**YOUR GOAL**
After locating the line that contains "def execXferOffer (r" in the records below, write out exactly that line and each line after it through the one that contains "def execXferCommit (r", and nothing else.

Stored data:
--- --- ---

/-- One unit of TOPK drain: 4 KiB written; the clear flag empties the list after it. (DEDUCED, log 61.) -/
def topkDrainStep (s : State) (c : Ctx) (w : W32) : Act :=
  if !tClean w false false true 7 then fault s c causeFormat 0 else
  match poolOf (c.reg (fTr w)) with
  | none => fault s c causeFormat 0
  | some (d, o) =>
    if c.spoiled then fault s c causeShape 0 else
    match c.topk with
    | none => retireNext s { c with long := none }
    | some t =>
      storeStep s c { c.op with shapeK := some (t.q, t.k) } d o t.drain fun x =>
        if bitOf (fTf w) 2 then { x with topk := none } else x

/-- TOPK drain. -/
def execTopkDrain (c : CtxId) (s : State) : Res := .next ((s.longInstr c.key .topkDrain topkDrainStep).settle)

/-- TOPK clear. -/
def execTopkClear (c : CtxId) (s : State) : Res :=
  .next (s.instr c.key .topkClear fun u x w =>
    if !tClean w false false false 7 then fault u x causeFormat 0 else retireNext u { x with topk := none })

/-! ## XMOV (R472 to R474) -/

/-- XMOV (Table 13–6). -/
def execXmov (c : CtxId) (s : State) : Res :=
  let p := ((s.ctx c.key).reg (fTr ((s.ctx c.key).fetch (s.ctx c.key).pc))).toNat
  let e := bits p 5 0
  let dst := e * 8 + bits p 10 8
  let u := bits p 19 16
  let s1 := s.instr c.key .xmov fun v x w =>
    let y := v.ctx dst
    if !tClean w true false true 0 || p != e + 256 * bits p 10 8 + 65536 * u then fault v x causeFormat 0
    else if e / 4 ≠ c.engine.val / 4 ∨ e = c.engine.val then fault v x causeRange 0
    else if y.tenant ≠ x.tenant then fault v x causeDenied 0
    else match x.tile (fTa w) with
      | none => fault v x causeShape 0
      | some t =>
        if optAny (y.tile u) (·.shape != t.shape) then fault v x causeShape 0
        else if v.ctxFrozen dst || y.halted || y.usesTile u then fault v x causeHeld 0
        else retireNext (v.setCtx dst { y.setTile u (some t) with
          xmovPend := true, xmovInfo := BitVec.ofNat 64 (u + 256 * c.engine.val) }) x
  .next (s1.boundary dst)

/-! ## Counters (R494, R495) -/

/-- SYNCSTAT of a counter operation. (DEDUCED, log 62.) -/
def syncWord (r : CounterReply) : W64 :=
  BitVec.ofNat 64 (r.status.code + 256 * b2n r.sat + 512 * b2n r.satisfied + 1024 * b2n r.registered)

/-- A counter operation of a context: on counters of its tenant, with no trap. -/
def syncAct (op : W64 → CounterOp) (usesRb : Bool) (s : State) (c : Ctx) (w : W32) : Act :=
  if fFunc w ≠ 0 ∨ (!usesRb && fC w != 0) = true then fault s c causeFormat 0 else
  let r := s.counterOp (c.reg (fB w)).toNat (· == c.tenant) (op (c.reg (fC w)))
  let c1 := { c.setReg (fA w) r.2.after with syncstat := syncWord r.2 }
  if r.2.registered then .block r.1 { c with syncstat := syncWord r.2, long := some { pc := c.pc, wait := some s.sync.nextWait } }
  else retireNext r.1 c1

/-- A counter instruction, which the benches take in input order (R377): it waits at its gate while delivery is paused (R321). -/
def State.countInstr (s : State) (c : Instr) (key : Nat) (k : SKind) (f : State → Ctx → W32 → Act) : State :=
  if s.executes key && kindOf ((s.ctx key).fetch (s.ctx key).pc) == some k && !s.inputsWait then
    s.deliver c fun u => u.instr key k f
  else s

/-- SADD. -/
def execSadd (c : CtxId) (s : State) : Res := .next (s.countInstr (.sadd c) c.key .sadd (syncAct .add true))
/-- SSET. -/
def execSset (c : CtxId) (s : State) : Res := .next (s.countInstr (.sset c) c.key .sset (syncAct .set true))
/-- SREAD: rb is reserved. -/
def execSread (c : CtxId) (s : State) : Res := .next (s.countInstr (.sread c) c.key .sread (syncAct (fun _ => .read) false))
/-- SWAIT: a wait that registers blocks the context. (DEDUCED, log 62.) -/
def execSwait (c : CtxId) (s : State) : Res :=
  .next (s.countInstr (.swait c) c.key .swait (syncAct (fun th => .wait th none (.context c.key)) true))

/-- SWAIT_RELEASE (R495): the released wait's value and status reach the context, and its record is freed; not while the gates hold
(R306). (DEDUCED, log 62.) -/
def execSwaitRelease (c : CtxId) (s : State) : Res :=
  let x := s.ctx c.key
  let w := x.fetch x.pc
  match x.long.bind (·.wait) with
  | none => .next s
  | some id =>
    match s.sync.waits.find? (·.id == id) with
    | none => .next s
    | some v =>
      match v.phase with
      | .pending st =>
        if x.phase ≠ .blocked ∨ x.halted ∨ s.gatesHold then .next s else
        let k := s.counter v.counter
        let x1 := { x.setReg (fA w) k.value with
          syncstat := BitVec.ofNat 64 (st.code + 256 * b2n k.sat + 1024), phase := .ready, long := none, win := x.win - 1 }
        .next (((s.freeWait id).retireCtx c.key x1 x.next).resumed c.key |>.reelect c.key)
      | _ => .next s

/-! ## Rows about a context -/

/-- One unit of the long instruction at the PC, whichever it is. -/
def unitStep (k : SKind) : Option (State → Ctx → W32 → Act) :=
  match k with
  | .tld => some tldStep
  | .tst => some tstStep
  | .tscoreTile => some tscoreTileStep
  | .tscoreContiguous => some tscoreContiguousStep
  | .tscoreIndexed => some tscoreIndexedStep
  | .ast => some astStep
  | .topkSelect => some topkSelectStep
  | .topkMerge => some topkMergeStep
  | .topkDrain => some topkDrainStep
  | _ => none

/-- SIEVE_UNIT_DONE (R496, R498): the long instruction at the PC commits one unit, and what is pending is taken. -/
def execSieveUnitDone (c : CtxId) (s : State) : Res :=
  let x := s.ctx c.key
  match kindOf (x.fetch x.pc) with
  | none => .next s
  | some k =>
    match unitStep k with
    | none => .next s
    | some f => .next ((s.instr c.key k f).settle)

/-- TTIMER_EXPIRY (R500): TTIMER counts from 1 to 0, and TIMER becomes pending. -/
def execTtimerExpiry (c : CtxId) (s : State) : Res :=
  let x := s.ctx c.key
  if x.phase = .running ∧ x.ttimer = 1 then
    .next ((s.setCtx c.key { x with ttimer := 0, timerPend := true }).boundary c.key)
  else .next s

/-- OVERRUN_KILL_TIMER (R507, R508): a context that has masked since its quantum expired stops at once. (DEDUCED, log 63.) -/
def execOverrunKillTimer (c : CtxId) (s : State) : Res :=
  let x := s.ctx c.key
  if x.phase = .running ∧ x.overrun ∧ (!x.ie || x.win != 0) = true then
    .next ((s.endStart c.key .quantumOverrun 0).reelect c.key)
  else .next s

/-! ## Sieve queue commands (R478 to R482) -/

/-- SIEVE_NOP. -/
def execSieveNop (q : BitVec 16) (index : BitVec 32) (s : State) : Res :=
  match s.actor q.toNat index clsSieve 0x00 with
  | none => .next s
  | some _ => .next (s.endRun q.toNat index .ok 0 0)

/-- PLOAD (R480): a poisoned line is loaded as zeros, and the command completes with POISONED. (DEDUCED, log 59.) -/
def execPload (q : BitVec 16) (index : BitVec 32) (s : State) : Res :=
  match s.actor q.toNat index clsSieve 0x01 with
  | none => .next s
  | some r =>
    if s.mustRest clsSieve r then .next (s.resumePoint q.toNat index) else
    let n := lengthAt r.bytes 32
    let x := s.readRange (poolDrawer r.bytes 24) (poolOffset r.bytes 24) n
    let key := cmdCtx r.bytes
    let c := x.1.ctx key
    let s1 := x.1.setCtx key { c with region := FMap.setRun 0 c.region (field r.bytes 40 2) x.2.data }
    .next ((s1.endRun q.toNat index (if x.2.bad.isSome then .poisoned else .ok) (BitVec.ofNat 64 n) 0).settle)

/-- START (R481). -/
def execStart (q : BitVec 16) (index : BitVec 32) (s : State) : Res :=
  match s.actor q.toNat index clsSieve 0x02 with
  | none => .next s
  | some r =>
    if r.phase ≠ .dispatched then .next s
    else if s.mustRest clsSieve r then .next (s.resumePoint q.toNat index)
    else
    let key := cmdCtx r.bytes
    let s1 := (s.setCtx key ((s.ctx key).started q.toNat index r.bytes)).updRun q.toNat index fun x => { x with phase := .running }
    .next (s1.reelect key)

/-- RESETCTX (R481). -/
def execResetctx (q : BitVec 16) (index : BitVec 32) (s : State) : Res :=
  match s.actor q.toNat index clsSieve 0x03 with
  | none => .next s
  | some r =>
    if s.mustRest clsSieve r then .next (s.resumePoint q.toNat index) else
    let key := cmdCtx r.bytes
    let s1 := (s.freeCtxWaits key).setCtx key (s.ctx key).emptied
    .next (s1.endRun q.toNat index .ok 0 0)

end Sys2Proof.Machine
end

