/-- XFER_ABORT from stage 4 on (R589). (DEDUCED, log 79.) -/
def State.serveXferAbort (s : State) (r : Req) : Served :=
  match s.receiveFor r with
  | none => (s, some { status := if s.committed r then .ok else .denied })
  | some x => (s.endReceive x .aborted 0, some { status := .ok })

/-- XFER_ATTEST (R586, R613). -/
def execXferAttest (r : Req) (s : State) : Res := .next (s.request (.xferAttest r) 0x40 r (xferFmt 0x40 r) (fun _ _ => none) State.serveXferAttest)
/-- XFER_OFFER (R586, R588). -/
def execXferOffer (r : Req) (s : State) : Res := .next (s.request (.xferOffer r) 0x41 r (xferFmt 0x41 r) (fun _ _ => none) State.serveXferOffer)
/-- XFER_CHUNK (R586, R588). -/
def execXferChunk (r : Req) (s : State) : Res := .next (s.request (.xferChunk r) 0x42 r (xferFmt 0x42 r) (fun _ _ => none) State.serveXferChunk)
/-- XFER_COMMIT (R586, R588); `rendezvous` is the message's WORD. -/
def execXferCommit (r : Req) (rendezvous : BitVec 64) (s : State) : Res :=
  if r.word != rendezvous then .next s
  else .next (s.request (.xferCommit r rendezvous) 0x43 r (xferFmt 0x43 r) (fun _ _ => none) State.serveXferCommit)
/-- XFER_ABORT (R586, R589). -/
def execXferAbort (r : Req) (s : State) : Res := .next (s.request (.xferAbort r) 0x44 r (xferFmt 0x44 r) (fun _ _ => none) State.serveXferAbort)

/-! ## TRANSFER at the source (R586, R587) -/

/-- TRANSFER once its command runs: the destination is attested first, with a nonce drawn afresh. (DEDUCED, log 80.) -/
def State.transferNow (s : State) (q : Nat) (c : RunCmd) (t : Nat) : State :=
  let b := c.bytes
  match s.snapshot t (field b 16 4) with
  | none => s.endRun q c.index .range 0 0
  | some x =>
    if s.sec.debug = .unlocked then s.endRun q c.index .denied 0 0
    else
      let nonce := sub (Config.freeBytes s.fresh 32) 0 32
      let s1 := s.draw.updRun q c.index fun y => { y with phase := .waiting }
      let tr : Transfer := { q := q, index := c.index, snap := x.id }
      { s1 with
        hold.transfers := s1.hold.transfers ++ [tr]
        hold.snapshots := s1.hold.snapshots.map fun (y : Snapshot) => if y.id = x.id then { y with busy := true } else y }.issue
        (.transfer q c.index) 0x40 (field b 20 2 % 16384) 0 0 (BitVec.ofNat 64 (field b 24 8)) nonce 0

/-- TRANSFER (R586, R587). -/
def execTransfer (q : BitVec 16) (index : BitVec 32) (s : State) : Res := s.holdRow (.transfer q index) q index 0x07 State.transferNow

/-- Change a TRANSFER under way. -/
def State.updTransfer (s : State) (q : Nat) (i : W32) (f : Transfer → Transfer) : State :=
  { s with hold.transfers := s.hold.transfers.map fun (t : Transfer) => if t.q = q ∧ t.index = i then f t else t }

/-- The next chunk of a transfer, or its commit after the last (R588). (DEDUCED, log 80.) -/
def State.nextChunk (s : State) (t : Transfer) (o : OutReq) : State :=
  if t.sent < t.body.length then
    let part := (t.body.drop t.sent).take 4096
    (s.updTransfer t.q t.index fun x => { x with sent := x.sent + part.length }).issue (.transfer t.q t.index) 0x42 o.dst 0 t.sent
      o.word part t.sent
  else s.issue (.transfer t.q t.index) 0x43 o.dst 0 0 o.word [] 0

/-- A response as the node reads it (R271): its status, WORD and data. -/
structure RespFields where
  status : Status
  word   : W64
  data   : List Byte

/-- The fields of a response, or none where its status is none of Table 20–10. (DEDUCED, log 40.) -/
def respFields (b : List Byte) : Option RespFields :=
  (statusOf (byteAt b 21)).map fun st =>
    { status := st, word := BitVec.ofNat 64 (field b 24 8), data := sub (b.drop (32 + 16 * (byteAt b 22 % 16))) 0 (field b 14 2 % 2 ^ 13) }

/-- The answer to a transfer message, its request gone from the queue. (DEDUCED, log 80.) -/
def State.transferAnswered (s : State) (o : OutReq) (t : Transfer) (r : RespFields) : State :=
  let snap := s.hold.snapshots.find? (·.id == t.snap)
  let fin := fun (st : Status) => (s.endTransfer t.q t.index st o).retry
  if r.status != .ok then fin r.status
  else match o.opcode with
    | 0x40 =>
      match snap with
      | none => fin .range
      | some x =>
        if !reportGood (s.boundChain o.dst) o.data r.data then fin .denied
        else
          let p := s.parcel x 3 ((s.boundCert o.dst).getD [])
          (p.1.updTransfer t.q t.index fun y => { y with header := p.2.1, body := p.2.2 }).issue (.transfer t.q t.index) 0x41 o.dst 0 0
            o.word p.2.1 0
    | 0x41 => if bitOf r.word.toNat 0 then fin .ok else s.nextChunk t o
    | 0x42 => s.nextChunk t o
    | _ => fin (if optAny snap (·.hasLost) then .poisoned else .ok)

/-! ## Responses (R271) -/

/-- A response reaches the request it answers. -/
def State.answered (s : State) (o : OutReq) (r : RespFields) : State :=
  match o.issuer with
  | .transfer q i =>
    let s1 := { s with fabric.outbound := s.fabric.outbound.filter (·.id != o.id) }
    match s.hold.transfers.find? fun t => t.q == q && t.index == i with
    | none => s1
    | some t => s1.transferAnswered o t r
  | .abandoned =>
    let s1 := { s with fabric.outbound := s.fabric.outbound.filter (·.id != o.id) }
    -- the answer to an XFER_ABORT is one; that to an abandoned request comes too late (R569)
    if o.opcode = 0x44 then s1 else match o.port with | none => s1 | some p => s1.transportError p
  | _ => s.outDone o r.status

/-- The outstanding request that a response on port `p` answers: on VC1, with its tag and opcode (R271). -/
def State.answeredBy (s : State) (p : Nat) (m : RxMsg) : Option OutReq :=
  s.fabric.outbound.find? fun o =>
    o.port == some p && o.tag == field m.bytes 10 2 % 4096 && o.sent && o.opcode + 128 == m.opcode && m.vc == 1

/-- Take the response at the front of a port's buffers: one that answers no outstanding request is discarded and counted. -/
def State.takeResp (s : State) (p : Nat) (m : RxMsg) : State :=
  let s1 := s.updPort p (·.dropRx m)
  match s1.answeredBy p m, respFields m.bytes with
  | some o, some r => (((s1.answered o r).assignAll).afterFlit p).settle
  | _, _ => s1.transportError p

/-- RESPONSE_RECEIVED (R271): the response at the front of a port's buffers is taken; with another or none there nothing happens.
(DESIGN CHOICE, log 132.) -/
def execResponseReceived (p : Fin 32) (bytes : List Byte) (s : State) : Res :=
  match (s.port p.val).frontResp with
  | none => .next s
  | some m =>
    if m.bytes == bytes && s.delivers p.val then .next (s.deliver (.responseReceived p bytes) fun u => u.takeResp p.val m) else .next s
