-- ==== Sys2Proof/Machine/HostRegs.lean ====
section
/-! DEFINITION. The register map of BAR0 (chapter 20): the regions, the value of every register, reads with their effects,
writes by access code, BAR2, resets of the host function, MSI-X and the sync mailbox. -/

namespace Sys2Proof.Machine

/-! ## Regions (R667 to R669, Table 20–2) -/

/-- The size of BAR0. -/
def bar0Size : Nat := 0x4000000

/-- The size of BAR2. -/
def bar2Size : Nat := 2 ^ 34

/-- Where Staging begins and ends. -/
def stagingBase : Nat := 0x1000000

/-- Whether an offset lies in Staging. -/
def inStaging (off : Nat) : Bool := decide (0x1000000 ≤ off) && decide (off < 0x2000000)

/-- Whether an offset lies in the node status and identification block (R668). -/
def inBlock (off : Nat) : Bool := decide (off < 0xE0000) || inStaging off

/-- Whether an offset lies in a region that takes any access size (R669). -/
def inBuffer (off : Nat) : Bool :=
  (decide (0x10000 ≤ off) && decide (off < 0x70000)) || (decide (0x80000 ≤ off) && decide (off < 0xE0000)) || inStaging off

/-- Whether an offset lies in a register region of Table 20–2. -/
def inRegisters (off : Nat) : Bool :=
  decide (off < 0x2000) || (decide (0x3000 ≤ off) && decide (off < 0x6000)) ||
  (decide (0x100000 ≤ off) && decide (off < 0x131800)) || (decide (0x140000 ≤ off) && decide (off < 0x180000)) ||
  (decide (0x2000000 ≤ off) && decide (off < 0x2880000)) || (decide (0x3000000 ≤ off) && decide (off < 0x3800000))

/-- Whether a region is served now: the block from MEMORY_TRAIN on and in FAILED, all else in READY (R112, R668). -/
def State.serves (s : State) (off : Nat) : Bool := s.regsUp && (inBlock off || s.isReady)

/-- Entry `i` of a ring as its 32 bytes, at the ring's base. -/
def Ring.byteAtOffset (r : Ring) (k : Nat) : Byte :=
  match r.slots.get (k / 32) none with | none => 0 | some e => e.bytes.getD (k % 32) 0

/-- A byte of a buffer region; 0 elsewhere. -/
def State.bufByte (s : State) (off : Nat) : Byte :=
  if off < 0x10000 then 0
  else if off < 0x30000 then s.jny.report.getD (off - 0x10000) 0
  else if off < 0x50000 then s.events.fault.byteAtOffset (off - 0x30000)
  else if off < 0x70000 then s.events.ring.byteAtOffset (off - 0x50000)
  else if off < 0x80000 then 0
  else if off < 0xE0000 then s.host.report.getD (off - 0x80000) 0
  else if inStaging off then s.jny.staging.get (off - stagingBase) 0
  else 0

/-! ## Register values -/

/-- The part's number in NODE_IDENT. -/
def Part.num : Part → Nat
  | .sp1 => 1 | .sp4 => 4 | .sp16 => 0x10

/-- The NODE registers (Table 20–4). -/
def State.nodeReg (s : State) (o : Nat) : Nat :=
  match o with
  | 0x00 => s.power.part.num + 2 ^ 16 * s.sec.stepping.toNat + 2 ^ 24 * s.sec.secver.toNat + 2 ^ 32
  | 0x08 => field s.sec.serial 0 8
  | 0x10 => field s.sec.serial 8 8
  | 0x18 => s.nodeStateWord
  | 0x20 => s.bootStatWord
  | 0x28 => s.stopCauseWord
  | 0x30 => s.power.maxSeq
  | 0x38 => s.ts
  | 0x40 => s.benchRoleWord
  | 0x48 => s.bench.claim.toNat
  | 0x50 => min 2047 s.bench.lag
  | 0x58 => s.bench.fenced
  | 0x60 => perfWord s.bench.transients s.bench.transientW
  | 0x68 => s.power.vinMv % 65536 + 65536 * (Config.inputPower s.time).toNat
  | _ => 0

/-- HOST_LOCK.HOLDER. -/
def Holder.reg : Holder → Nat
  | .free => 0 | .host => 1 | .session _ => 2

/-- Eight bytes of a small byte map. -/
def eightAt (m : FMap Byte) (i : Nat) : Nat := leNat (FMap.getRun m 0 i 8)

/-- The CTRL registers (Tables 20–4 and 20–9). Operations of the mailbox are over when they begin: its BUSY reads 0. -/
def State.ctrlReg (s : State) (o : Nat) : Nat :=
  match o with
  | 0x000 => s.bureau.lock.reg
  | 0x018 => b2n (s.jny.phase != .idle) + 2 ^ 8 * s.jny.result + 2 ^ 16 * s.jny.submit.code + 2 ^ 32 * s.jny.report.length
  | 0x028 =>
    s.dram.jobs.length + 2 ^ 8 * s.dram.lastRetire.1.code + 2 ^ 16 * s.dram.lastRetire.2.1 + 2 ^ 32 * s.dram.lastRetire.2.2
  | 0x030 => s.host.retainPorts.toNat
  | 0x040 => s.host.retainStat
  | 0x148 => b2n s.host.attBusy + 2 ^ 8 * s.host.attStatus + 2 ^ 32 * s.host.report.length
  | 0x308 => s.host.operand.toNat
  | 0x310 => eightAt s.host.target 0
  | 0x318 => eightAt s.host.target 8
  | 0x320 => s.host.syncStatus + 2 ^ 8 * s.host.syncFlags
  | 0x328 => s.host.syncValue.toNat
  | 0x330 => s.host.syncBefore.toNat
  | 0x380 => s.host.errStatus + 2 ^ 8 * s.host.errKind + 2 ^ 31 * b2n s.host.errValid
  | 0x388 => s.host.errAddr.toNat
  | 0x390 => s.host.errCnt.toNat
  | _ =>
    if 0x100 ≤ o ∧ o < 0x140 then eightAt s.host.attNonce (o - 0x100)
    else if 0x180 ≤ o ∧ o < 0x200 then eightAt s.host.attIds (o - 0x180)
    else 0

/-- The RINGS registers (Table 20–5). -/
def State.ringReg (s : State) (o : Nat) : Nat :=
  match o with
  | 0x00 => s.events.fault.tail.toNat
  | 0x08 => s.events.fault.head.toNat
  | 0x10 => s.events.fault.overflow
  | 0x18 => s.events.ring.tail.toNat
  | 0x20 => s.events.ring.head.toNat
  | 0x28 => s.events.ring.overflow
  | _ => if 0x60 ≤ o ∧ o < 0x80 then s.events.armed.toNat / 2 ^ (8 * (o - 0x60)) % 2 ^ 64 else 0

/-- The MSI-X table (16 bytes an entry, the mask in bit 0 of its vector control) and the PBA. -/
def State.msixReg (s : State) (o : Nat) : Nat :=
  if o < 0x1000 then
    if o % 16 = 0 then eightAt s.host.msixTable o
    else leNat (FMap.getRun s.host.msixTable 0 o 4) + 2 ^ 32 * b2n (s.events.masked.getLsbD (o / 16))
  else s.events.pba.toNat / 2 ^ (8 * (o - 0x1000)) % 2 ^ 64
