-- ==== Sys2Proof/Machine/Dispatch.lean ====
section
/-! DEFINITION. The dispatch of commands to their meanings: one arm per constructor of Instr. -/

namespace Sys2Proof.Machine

--- --- ---

**ANSWER SPACE**
def execXferOffer (r : Req) (s : State) : Res := .next (s.request (.xferOffer r) 0x41 r (xferFmt 0x41 r) (fun _ _ => none) State.serveXferOffer)
/-- XFER_CHUNK (R586, R588). -/
def execXferChunk (r : Req) (s : State) : Res := .next (s.request (.xferChunk r) 0x42 r (xferFmt 0x42 r) (fun _ _ => none) State.serveXferChunk)
/-- XFER_COMMIT (R586, R588); `rendezvous` is the message's WORD. -/
def execXferCommit (r : Req) (rendezvous : BitVec 64) (s : State) : Res :=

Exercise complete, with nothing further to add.